== Required work ==
State how many lines in the records hold the word "none", giving the number and no other text.

Collected data entries:
-- ==== Sys2Proof/Tests/Slice0.lean ====
section
/-! SUPPORT. Tests: the WellFormed smoke, words written out from the encodings of 30_encoding, one step of each instruction
with its result from spec/95_test_vectors.md, and a witness for every statement that has hypotheses. -/

namespace Sys2Proof.Tests

open Sys2Proof.Machine

/-! ### Helpers -/

/-- The next state, where there is one. -/
def got (o : Host.Outcome State Fault Refusal) : Option State :=
  match o with
  | .next t => some t
  | .fault _ => none
  | .refused _ => none

/-- The response in the next state. -/
def answer (o : Host.Outcome State Fault Refusal) : Option Response := (got o).bind State.response

theorem got_some {o : Host.Outcome State Fault Refusal} {t : State} (h : got o = some t) : o = .next t := by
  cases o with
  | next s => simpa [got] using h
  | fault f => cases h
  | refused r => cases h

theorem answer_some {o : Host.Outcome State Fault Refusal} {r : Response} (h : answer o = some r) :
    ∃ t, o = .next t ∧ t.response = some r := by
  cases o with
  | next s => exact ⟨s, rfl, h⟩
  | fault f => cases h
  | refused f => cases h

/-- The responses of two instructions, one after the other. -/
def answers (o : Host.Outcome State Fault Refusal) (i : Instr) : Option (Response × Response) :=
  (got o).bind fun t => t.response.bind fun r => (answer (exec i t)).map fun r' => (r, r')

theorem answers_some {o : Host.Outcome State Fault Refusal} {i : Instr} {r r' : Response} (h : answers o i = some (r, r')) :
    ∃ t u, o = .next t ∧ t.response = some r ∧ exec i t = .next u ∧ u.response = some r' := by
  cases o with
  | fault f => cases h
  | refused f => cases h
  | next t =>
    cases hr : t.response with
    | none => simp [answers, got, hr] at h
    | some r₁ =>
      cases ha : answer (exec i t) with
      | none => simp [answers, got, hr, ha] at h
      | some r₂ =>
        simp [answers, got, hr, ha] at h
        obtain ⟨u, hu, hur⟩ := answer_some ha
        exact ⟨t, u, rfl, hr.trans (congrArg some h.1), hu, hur.trans (congrArg some h.2)⟩

theorem answers_chain {o : Host.Outcome State Fault Refusal} {i j : Instr} {r r' r'' : Response}
    (h : (got o).bind (fun t => t.response.bind fun q => (answers (exec i t) j).map fun p => (q, p.1, p.2)) =
      some (r, r', r'')) :
    ∃ t u v, o = .next t ∧ t.response = some r ∧ exec i t = .next u ∧ u.response = some r' ∧
      exec j u = .next v ∧ v.response = some r'' := by
  cases o with
  | fault f => cases h
  | refused f => cases h
  | next t =>
    cases hr : t.response with
    | none => simp [got, hr] at h
    | some q =>
      cases ha : answers (exec i t) j with
      | none => simp [got, hr, ha] at h
      | some p =>
        obtain ⟨p1, p2⟩ := p
        simp [got, hr, ha] at h
        obtain ⟨rfl, rfl, rfl⟩ := h
        obtain ⟨u, v, hu, hur, hv, hvr⟩ := answers_some ha
        exact ⟨t, u, v, rfl, hr, hu, hur, hv, hvr⟩

/-- How a micro-step ends, and the state it leaves. -/
def micro {σ τ : Type} (st : σ → τ) (o : Except Fault (Turn σ)) : Option (Micro × τ) :=
  match o with
  | .ok t => some (t.outcome, st t.unit)
  | .error _ => none

/-- The number of bits a state pulls, and the bits there. -/
def wants (s : State) : Option Nat × Nat := (s.dec.pullWidth, s.dec.unreadBits.length)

== Result ==
7